El-Masri Hisham A
Experimental Toxicology Division, National Health and Environmental Effects Research Laboratory, U.S. Environmental Protection Agency, Research Triangle Park, NC 27711, USA.
Toxicol Appl Pharmacol. 2007 Sep 1;223(2):148-54. doi: 10.1016/j.taap.2006.07.009.
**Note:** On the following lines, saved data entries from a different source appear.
/-- Without a base update the outcome of a store does not depend on a sum. -/
theorem StoreOutcome.of_no_base {i : Instr} {s : State} {rd rs1 : RegNum} {sum ea : Word} {t : StoreType}
    (h : StoreOutcome i s rd rs1 false sum ea t) (sum' : Word) : StoreOutcome i s rd rs1 false sum' ea t := by
  obtain ⟨hmis, hmap, hok⟩ := h
  refine ⟨hmis, hmap, fun ha hm => ?_⟩
  obtain ⟨hcoll, -, hnext⟩ := hok ha hm
  refine ⟨hcoll, nofun, fun _ => ?_⟩
  obtain ⟨u, hu, hadv, hmem, hlate, -, hothers, hseq, hflags, hdraws⟩ := hnext nofun
  exact ⟨u, hu, hadv, hmem, hlate, nofun, hothers, hseq, hflags, hdraws⟩

/-- Settles O44: LD_SLS is a load whose effective address is the 21-bit one and which updates no base. -/
theorem ldSlsOutcome : Obligations.LdSlsOutcome := by
  unfold Obligations.LdSlsOutcome
  intro s rd addr
  refine ⟨fun ha => ?word, fun h => ?refused, fun hpc hd sum => ?outcome⟩
  case word =>
    rw [encode, Instr.clean_of_unusedZero (by simp [Instr.unusedZero, sls_unusedZero ha])]
    exact toNat_encConst_sls rd false addr
  case refused =>
    simp only [exec, execLdSls]
    rw [allowRd_refuses h]
    rfl
  case outcome =>
    rw [← slsAddr_eq]
    refine LoadOutcome.of_no_base (loadOutcome_of_finish (p := true) (q := false) (sum := slsAddr addr) nofun hpc ?_) sum
    simp only [exec, execLdSls]
    rw [allowRd_ok hpc hd]
    rfl

/-- Settles O45. -/
theorem stSlsOutcome : Obligations.StSlsOutcome := by
  unfold Obligations.StSlsOutcome
  intro s rd addr
  refine ⟨fun ha => ?word, fun h => ?refused, fun hpc hd sum => ?outcome⟩
  case word =>
    rw [encode, Instr.clean_of_unusedZero (by simp [Instr.unusedZero, sls_unusedZero ha])]
    exact toNat_encConst_sls rd true addr
  case refused =>
    simp only [exec, execStSls]
    rw [allowRd_refuses h]
    rfl
  case outcome =>
    rw [← slsAddr_eq]
    refine StoreOutcome.of_no_base (storeOutcome_of_finish (p := true) (q := false) (sum := slsAddr addr) nofun ?_) sum
    simp only [exec, execStSls]
    rw [allowRd_ok hpc hd]
    rfl

/-! ### SLI (47_sls_sli.md R320, D28, log 11) -/

theorem exec_sli_legal {s : State} {rd : RegNum} (k : BitVec 21) (hd : rd ≠ isrReg) (hp : rd = pcReg → s.cfg.sliPc = .follow) :
    exec (.sli rd k) s = s.commit { late := some ⟨rd, BitVec.ofNat 32 k.toNat⟩ } := by
  have hpolicy : (!(rd == pcReg && s.cfg.sliPc == .refuse)) = true := by
    by_cases h : rd = pcReg
    · simp [hp h]
    · simp [h]
  simp only [exec, execSli]
  rw [allowRegs_ok (by simpa using hd), hpolicy, BitVec.ofNat_toNat]
  rfl

/-- A late write alone that no parameter bars. -/
theorem State.lands_late {s : State} {r : RegNum} {v : Word} (hpc : r = pcReg → v.toNat % 4 = 0 ∧ ¬ s.jumpBarred)
    (hc : ¬ s.constBarred r v) : s.Lands { late := some ⟨r, v⟩ } :=
  ⟨collide_none _, rfl, (pcAligned_some r v).2 fun h => (hpc h).1, s.barsJump_none, barsJump_false fun h => (hpc h).2,
    s.barsConst_none, barsConst_false hc⟩

/-- The next state of a late write alone: that of a load without a base update. -/
theorem State.advance_late_next (s : State) (r : RegNum) (v sum : Word) :
    LoadNext s (s.advance { late := some ⟨r, v⟩ }) r r false sum v := by
  obtain ⟨-, hothers, hseq⟩ := s.advance_base (e := { late := some ⟨r, v⟩ }) (q := false) (rs1 := r) (sum := sum) nofun rfl
  exact ⟨s.advance_advances _, s.advance_memorySame rfl, rfl, nofun, hothers, hseq, rfl, rfl⟩
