-- ==== Sys2Proof/Syntax.lean ====
section
/-! DEFINITION. The commands of the block: one constructor per row of spec/opcode_table.json, in the table's order.
`t` is the triad a command concerns, `w` the triad whose write it is, `e` the E bit of an instruction (R110), `word` the
triad and the E bit of an instruction that must stand alone (R115). -/

namespace Sys2Proof

open Machine
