/-- The registers of the NET block. -/
def regsNet : List RegDesc := [
  -- NET_CTL
  ⟨0x800B0000, 1, 0x0, 1, 0x0, false, 0x388B5, 0x0, .d, 0x0, 0x40FFFFFF, 0x0, 0x80000000,
    [(23, 16, [(1, 255)])], some (0x800B0000, 0x0, 31, 0)⟩,
  -- NET_STAT
  ⟨0x800B0008, 1, 0x0, 1, 0x0, false, 0x0, 0x0, .d, 0x0, 0x0, 0x37, 0x0,
    [], none⟩,
  -- NET_MAC
  ⟨0x800B0010, 1, 0x0, 1, 0x0, true, 0x0, 0x0, .d, 0x0, 0xFFFFFFFFFFFF, 0x0, 0x8000000000000000,
    [], some (0x800B0010, 0x0, 63, 0)⟩,
  -- NET_SCLK
  ⟨0x800B0018, 1, 0x0, 1, 0x0, false, 0x0, 0x0, .d, 0x0, 0x0, 0x0, 0x1,
    [], none⟩,
  -- NET_SACK
  ⟨0x800B0020, 1, 0x0, 1, 0x0, false, 0x0, 0x0, .d, 0x0, 0x0, 0x0, 0x0,
    [], none⟩,
  -- NET_MISS_k
  ⟨0x800B0100, 128, 0x4, 1, 0x0, false, 0x0, 0x0, .d, 0x0, 0x0, 0x0, 0x0,
    [], none⟩,
  -- NET_GPTPd
  ⟨0x800B0400, 2, 0x8, 1, 0x0, true, 0x20FFF8F8000B0000, 0x1000000, .d, 0x0, 0x60FFFFFFFF0F0000, 0x0, 0x8000000000000000,
    [(31, 24, [(0, 127)]), (19, 16, [(0, 0), (8, 15)])], some (0x800B0400, 0x8, 63, 0)⟩,
  -- NET_RINGq
  ⟨0x800B0600, 4, 0x8, 1, 0x0, true, 0x200A, 0x0, .d, 0x0, 0x4000FFFF, 0x0, 0x80000000,
    [(15, 8, [(2, 32)]), (7, 0, [(1, 255)])], some (0x800B0600, 0x8, 31, 0)⟩,
  -- NET_Pp_CFG
  ⟨0x800B1000, 8, 0x400, 1, 0x0, false, 0x1000, 0x0, .d, 0x0, 0x7CFFF000, 0x0, 0x80000000,
    [], some (0x800B1000, 0x400, 31, 0)⟩,
  -- NET_Pp_TSC
  ⟨0x800B1008, 8, 0x400, 1, 0x0, false, 0x0, 0x0, .d, 0x0, 0xFFFFFFFF, 0x0, 0x0,
    [], some (0x800B1000, 0x400, 31, 0)⟩,
  -- NET_Pp_STAT
  ⟨0x800B1010, 8, 0x400, 1, 0x0, false, 0x0, 0x0, .d, 0x0, 0x0, 0x7C0000, 0x0,
    [], none⟩,
  -- NET_Pp_GCFG
  ⟨0x800B1018, 8, 0x400, 1, 0x0, false, 0x387F01, 0x0, .d, 0x0, 0x1FF8FF7F, 0x40000000, 0x80000000,
    [(6, 0, [(1, 64)])], some (0x800B1018, 0x400, 31, 0)⟩,
  -- NET_Pp_ATX
  ⟨0x800B1020, 8, 0x400, 1, 0x0, true, 0x0, 0x0, .d, 0x0, 0x0, 0x0, 0x0,
    [], none⟩,
  -- NET_Pp_ARX
  ⟨0x800B1028, 8, 0x400, 1, 0x0, false, 0x0, 0x0, .d, 0x0, 0x40FFF8FF, 0x0, 0x80000000,
    [(7, 0, [(2, 255)])], some (0x800B1028, 0x400, 31, 0)⟩,
  -- NET_Pp_ARXP
  ⟨0x800B1030, 8, 0x400, 1, 0x0, false, 0x0, 0x0, .d, 0xFF, 0x0, 0x0, 0x0,
    [], none⟩,
  -- NET_Pp_CNT
  ⟨0x800B1038, 8, 0x400, 1, 0x0, true, 0x0, 0x0, .d, 0x0, 0x0, 0x0, 0x0,
    [], none⟩,
  -- NET_Pp_GCL_e
  ⟨0x800B1100, 8, 0x400, 64, 0x8, true, 0xFF00000000000000, 0x0, .d, 0x0, 0xFF000003FFFFFFFF, 0x0, 0x0,
    [], some (0x800B1018, 0x400, 31, 0)⟩]

/-- The registers of the HST block. -/
def regsHst : List RegDesc := [
  -- HST_CTL
  ⟨0x800C0000, 1, 0x0, 1, 0x0, false, 0x1E, 0x0, .d, 0x0, 0xFFFF, 0x0, 0x80000000,
    [(15, 0, [(2, 600)])], some (0x800C0000, 0x0, 31, 0)⟩,
  -- HST_SOFTCFG
  ⟨0x800C0008, 1, 0x0, 1, 0x0, false, 0x64, 0x0, .d, 0x0, 0x7FFFF, 0x0, 0x80000000,
    [(18, 16, [(0, 5)]), (15, 0, [(1, 10000)])], some (0x800C0008, 0x0, 31, 0)⟩,
  -- HST_SOFTPEND
  ⟨0x800C0010, 1, 0x0, 1, 0x0, false, 0x0, 0x0, .d, 0x0, 0x0, 0x0, 0x0,
    [], none⟩,
  -- HST_SOFTDONE
  ⟨0x800C0018, 1, 0x0, 1, 0x0, false, 0x0, 0x0, .d, 0x0, 0x0, 0x0, 0x0,
    [], none⟩,
  -- HST_STAT
  ⟨0x800C0020, 1, 0x0, 1, 0x0, false, 0x0, 0x0, .d, 0x0, 0x0, 0x7, 0x0,
    [], none⟩,
  -- HST_SESSs_STAT
  ⟨0x800C0100, 8, 0x8, 1, 0x0, true, 0x0, 0x0, .d, 0x0, 0x0, 0x0, 0x0,
    [], none⟩,
  -- HST_PSTATp
  ⟨0x800C0200, 2, 0x8, 1, 0x0, false, 0x0, 0x0, .d, 0x0, 0x0, 0x20000, 0x0,
    [], none⟩]

/-- The registers of the TMR block. -/
def regsTmr : List RegDesc := [
  -- TMR_CHn_CFG
  ⟨0x800D0000, 64, 0x80, 1, 0x0, false, 0x0, 0x0, .d, 0x0, 0x7F7FFFC0, 0x0, 0x80000000,
    [(30, 28, [(0, 5)]), (22, 20, [(0, 4)])], some (0x800D0000, 0x80, 31, 0)⟩,
  -- TMR_CHn_PINCFG
  ⟨0x800D0004, 64, 0x80, 1, 0x0, false, 0x0, 0x0, .d, 0x0, 0x7F0FFF, 0x0, 0x0,
    [], some (0x800D0000, 0x80, 31, 0)⟩,
  -- TMR_CHn_CTL
  ⟨0x800D0008, 64, 0x80, 1, 0x0, false, 0x0, 0x0, .d, 0x3, 0x0, 0x0, 0x0,
    [], none⟩,
  -- TMR_CHn_STAT
  ⟨0x800D000C, 64, 0x80, 1, 0x0, false, 0x0, 0x0, .d, 0x0, 0x0, 0x30, 0x0,
    [], none⟩,
  -- TMR_GRPg_CFG
  ⟨0x800D2000, 8, 0x10, 1, 0x0, false, 0x0, 0x0, .d, 0x0, 0xFFFF, 0x0, 0x80000000,
    [], some (0x800D2000, 0x10, 31, 0)⟩,
  -- TMR_GRPg_START
  ⟨0x800D2008, 8, 0x10, 1, 0x0, false, 0x0, 0x0, .d, 0x0, 0x0, 0x0, 0x0,
    [], none⟩,
  -- TMR_BSTAT
  ⟨0x800D3000, 1, 0x0, 1, 0x0, false, 0x0, 0x0, .d, 0x0, 0x0, 0x3F01, 0x0,
    [], none⟩]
While procedures have been developed and used for many years to assess risk and determine acceptable exposure levels to individual chemicals, most cases of environmental contamination can result in concurrent or sequential exposure to more than one chemical. Toxicological predictions of such combinations must be based on an understanding of the mechanisms of action and interaction of the components of the mixtures. Statistical and experimental methods test the existence of toxicological interactions in a mixture. However, these methods are limited to experimental data ranges for which they are derived, in addition to limitations caused by response differences from experimental animals to humans. Empirical methods such as isobolograms, median-effect principle and response surface methodology (RSM) are based on statistical experimental design and regression of data. For that reason, the predicted response surfaces can be used for extrapolation across dose regions where interaction mechanisms are not anticipated to change. In general, using these methods for predictions can be problematic without including biologically based mechanistic descriptions that can account for dose and species differences. Mechanistically based models, such as physiologically based pharmacokinetic/pharmacodynamic (PBPK/PD) models, include explicit descriptions of interaction mechanisms which are related to target tissues levels. These models include dose-dependent mechanistic hypotheses of toxicological interactions which can be tested by model-directed experimental design and used to identify dose regions where interactions are not significant.
虽然用于评估风险和确定个体化学品可接受暴露水平的程序已经开发并使用多年,但大多数环境污染情况可能导致同时或相继接触多种化学品。对此类混合物的毒理学预测必须基于对混合物成分的作用机制和相互作用的理解。统计和实验方法用于测试混合物中毒理学相互作用的存在。然而,这些方法仅限于其推导所基于的实验数据范围,此外还受到实验动物与人类反应差异所造成的限制。诸如等效线图、中位效应原理和响应面方法(RSM)等经验方法基于统计实验设计和数据回归。因此,预测的响应面可用于在预计相互作用机制不会改变的剂量区域进行外推。一般来说,如果不包括能够解释剂量和物种差异的基于生物学的机制描述,使用这些方法进行预测可能会有问题。基于机制的模型,如基于生理学的药代动力学/药效学(PBPK/PD)模型,包括与靶组织水平相关的相互作用机制的明确描述。这些模型包括毒理学相互作用的剂量依赖性机制假设,可通过模型指导的实验设计进行测试,并用于识别相互作用不显著的剂量区域。